──────── Supplied entries ────────

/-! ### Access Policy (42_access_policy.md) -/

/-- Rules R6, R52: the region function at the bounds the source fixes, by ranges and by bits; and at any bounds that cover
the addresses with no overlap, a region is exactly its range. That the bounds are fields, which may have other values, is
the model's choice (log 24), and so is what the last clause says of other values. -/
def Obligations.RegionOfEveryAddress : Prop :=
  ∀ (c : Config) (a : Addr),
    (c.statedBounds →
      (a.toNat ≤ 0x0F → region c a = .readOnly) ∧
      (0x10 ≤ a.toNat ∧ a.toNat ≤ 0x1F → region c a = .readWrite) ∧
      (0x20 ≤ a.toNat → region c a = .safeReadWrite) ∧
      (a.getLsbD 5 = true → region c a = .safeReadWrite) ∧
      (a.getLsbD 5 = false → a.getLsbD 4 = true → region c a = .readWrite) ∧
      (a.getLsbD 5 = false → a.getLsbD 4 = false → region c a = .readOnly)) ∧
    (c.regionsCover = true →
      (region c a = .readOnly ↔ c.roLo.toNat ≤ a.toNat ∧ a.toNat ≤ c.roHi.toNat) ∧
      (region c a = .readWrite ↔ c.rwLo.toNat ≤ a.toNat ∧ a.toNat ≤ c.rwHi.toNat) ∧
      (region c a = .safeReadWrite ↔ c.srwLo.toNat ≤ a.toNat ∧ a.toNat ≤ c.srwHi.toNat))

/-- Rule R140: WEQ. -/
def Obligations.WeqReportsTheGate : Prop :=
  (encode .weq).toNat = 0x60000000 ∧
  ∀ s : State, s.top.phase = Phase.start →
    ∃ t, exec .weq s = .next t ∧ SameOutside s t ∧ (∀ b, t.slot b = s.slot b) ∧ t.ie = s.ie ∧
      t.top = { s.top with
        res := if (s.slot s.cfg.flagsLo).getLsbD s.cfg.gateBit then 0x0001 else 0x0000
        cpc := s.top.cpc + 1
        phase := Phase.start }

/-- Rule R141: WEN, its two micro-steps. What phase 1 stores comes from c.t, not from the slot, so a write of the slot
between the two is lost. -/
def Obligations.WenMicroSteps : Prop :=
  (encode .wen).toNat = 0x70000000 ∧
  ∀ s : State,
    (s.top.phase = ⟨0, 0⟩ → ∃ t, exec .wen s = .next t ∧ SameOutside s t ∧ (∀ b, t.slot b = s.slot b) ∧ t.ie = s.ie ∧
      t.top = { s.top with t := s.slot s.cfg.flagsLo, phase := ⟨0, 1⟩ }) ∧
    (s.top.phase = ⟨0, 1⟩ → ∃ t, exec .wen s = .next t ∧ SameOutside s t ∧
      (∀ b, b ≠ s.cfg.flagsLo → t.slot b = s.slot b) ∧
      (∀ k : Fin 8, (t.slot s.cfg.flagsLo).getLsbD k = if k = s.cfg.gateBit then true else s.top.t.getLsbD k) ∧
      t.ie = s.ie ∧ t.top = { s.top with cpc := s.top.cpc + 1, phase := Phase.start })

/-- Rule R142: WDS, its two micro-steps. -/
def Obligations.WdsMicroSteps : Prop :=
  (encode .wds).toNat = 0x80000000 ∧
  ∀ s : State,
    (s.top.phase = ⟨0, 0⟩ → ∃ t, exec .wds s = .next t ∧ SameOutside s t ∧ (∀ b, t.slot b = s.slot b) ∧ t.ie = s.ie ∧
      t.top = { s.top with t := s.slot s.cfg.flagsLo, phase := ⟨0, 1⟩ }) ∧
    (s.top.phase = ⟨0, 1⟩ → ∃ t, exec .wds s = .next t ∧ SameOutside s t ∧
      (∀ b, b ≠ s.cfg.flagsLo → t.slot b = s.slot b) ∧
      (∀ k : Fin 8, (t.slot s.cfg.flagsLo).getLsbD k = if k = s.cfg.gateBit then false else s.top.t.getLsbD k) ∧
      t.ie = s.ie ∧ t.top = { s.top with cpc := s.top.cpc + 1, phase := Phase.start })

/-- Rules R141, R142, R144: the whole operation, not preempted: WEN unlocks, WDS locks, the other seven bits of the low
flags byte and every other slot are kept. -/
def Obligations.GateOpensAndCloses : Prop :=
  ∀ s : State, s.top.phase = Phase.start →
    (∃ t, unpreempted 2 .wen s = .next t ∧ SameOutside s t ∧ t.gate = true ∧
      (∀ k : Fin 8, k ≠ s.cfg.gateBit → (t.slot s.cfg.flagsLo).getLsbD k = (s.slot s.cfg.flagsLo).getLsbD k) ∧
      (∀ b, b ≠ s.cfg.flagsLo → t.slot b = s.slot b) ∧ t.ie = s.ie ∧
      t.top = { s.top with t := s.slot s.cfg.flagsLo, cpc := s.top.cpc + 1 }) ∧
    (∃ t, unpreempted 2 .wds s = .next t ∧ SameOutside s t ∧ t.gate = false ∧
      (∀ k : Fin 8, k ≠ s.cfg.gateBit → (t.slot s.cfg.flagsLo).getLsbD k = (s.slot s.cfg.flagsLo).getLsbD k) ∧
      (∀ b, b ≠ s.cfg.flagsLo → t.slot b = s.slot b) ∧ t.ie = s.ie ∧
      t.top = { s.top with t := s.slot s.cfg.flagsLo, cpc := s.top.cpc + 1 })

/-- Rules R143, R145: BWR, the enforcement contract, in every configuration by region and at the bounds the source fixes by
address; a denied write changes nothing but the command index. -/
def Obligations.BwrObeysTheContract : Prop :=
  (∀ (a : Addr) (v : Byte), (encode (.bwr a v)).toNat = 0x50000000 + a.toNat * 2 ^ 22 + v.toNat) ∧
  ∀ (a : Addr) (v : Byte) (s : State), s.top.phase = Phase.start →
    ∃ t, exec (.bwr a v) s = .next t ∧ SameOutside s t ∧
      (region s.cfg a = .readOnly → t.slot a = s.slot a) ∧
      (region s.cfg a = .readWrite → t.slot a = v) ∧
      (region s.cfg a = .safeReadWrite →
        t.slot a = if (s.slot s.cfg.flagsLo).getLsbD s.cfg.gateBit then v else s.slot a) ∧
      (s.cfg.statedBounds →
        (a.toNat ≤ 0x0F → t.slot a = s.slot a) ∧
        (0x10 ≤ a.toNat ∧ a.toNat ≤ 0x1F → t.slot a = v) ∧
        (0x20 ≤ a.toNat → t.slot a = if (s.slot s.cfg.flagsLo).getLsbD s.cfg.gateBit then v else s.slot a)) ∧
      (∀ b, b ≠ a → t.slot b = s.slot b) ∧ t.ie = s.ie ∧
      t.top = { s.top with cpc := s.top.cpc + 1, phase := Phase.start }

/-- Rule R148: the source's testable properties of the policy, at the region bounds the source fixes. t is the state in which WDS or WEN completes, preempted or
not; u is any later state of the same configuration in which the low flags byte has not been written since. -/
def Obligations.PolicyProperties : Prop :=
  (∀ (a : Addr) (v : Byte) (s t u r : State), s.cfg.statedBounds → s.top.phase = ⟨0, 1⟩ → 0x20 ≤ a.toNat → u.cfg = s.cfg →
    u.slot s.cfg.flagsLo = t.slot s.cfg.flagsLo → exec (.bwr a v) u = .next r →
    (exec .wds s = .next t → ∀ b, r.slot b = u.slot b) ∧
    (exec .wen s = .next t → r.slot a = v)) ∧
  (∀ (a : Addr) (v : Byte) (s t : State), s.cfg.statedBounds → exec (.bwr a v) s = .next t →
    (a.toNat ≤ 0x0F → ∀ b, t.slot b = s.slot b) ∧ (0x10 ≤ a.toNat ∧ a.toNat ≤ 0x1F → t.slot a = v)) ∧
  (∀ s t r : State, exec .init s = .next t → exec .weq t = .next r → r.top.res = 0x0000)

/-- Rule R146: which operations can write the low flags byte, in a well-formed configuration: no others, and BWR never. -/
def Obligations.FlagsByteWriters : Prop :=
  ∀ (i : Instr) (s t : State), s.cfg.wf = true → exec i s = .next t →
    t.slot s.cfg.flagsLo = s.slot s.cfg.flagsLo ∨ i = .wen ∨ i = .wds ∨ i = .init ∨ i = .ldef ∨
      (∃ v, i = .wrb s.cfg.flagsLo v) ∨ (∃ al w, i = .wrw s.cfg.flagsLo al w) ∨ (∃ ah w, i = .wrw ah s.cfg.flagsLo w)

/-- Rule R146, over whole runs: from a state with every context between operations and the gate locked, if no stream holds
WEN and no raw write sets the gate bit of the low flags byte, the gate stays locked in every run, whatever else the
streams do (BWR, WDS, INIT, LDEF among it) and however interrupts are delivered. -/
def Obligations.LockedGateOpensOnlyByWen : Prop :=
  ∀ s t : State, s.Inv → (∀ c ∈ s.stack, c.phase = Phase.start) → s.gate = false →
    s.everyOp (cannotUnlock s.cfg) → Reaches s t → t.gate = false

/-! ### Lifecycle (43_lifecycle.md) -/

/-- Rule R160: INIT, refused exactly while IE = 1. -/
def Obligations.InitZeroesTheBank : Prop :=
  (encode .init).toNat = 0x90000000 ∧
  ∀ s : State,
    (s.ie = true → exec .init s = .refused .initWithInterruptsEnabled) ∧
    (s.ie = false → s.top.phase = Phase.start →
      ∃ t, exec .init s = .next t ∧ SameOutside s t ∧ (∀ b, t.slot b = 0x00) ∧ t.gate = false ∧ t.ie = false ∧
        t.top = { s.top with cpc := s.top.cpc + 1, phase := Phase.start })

────────
──────── Supplied entries ────────

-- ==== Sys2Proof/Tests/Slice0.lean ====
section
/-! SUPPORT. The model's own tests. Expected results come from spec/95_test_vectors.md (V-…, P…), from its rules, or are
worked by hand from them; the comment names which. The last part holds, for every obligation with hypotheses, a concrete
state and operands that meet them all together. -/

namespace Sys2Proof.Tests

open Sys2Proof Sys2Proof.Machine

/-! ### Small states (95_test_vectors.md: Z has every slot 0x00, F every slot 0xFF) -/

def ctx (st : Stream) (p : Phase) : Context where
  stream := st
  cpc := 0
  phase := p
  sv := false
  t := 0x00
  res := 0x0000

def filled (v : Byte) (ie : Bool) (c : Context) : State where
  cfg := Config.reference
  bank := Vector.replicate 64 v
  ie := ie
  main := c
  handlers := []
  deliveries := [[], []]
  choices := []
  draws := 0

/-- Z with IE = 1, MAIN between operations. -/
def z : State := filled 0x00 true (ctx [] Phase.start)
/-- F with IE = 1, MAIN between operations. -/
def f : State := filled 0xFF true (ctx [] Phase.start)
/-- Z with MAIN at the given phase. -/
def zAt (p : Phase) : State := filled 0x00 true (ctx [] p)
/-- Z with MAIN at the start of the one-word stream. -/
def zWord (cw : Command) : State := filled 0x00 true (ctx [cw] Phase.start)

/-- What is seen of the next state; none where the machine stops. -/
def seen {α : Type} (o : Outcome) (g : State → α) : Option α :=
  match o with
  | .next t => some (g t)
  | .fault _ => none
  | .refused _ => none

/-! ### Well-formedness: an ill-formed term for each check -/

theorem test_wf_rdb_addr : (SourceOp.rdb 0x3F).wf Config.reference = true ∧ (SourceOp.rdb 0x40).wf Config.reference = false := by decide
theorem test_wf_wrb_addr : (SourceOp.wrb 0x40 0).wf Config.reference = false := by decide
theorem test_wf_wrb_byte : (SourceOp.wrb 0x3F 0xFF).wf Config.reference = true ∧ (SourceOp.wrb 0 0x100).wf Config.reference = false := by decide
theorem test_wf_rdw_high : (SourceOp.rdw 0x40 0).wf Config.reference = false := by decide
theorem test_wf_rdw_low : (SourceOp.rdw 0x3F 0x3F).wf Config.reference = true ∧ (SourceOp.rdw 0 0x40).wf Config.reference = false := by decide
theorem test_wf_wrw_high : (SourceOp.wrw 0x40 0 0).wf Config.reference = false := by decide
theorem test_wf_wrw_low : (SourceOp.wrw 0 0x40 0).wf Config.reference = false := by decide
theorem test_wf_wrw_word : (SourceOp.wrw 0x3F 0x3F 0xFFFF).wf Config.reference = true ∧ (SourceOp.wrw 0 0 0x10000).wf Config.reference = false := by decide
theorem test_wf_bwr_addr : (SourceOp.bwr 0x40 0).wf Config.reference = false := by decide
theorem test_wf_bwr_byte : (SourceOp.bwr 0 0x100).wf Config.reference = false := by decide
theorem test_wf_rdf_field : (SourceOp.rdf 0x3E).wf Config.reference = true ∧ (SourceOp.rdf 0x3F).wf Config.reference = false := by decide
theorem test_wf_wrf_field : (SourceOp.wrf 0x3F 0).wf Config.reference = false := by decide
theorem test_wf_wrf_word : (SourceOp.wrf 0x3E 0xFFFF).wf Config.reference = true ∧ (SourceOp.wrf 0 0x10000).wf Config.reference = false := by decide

────────
──────── Supplied entries ────────

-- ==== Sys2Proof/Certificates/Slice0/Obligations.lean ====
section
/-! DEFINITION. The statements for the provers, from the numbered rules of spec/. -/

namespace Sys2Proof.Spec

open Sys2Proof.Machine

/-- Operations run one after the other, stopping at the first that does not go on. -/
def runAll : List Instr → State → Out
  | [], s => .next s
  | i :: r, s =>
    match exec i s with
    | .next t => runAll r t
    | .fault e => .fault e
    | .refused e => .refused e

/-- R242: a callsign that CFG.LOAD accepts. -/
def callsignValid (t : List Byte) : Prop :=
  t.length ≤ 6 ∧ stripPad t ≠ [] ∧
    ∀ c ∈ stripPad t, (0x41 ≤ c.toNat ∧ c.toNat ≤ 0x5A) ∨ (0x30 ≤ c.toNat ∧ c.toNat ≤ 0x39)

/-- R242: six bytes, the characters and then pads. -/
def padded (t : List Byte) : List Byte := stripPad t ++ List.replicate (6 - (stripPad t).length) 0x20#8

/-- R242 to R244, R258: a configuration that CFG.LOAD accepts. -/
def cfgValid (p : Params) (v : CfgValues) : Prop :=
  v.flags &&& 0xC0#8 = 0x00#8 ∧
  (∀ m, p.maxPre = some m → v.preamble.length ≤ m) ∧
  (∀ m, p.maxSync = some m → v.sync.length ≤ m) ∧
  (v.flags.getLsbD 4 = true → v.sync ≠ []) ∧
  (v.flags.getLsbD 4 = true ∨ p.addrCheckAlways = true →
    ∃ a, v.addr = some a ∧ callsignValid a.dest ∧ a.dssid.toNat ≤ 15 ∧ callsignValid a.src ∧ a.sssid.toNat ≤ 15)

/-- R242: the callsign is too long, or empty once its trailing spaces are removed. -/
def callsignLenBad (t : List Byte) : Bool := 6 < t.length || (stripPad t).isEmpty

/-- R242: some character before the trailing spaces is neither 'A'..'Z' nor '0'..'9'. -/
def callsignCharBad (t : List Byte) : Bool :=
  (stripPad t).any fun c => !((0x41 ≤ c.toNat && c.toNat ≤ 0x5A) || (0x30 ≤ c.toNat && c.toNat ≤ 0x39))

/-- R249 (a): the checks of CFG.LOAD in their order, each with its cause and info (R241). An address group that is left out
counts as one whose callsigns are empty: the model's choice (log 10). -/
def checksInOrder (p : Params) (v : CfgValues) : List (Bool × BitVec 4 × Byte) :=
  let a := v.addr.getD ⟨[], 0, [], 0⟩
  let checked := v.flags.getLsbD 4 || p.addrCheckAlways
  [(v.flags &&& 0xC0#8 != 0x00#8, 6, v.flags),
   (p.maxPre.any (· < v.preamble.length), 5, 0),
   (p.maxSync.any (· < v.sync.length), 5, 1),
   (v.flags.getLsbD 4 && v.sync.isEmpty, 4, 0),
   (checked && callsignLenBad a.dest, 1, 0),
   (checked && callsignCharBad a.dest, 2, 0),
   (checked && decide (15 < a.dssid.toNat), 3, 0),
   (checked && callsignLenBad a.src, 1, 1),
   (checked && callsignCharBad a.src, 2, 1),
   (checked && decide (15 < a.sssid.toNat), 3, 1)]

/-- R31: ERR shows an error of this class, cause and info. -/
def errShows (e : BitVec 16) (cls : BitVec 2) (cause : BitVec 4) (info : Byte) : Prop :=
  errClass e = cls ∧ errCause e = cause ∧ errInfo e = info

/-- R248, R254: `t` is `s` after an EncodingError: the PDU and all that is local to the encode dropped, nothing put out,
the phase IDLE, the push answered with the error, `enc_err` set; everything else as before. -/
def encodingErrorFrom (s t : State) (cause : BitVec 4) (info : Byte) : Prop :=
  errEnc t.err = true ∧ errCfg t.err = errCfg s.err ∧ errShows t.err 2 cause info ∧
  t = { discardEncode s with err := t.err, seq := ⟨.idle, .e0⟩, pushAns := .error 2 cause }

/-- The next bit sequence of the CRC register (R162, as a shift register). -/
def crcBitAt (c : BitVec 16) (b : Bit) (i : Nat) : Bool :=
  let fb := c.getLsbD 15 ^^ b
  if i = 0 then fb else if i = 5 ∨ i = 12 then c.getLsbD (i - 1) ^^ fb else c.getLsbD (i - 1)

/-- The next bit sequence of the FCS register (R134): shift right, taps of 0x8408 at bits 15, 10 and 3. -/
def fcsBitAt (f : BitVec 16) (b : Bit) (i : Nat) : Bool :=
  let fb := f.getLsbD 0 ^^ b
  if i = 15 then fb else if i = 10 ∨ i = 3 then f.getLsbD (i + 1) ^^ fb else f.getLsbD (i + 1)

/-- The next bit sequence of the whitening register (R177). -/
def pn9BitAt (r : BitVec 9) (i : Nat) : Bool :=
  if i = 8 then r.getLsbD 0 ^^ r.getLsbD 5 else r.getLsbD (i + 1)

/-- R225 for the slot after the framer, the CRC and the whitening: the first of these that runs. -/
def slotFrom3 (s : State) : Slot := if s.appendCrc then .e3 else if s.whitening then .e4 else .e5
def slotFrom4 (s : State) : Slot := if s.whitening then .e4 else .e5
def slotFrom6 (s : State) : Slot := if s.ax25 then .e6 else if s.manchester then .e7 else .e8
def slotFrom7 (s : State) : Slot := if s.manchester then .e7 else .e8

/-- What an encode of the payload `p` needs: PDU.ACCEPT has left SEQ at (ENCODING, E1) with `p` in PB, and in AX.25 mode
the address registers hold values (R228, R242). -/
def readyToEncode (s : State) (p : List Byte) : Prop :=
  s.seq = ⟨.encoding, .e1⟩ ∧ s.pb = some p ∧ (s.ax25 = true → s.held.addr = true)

────────

Starting at the line that contains "Policy (42_access_policy.md) -/" and stopping after the line that contains "def Obligations.WeqReportsTheGate : Prop", write out every line exactly as it appears above, and no other line.

/-! ### Access Policy (42_access_policy.md) -/

/-- Rules R6, R52: the region function at the bounds the source fixes, by ranges and by bits; and at any bounds that cover
the addresses with no overlap, a region is exactly its range. That the bounds are fields, which may have other values, is
the model's choice (log 24), and so is what the last clause says of other values. -/
def Obligations.RegionOfEveryAddress : Prop :=
  ∀ (c : Config) (a : Addr),
    (c.statedBounds →
      (a.toNat ≤ 0x0F → region c a = .readOnly) ∧
      (0x10 ≤ a.toNat ∧ a.toNat ≤ 0x1F → region c a = .readWrite) ∧
      (0x20 ≤ a.toNat → region c a = .safeReadWrite) ∧
      (a.getLsbD 5 = true → region c a = .safeReadWrite) ∧
      (a.getLsbD 5 = false → a.getLsbD 4 = true → region c a = .readWrite) ∧
      (a.getLsbD 5 = false → a.getLsbD 4 = false → region c a = .readOnly)) ∧
    (c.regionsCover = true →
      (region c a = .readOnly ↔ c.roLo.toNat ≤ a.toNat ∧ a.toNat ≤ c.roHi.toNat) ∧
      (region c a = .readWrite ↔ c.rwLo.toNat ≤ a.toNat ∧ a.toNat ≤ c.rwHi.toNat) ∧
      (region c a = .safeReadWrite ↔ c.srwLo.toNat ≤ a.toNat ∧ a.toNat ≤ c.srwHi.toNat))

/-- Rule R140: WEQ. -/
def Obligations.WeqReportsTheGate : Prop :=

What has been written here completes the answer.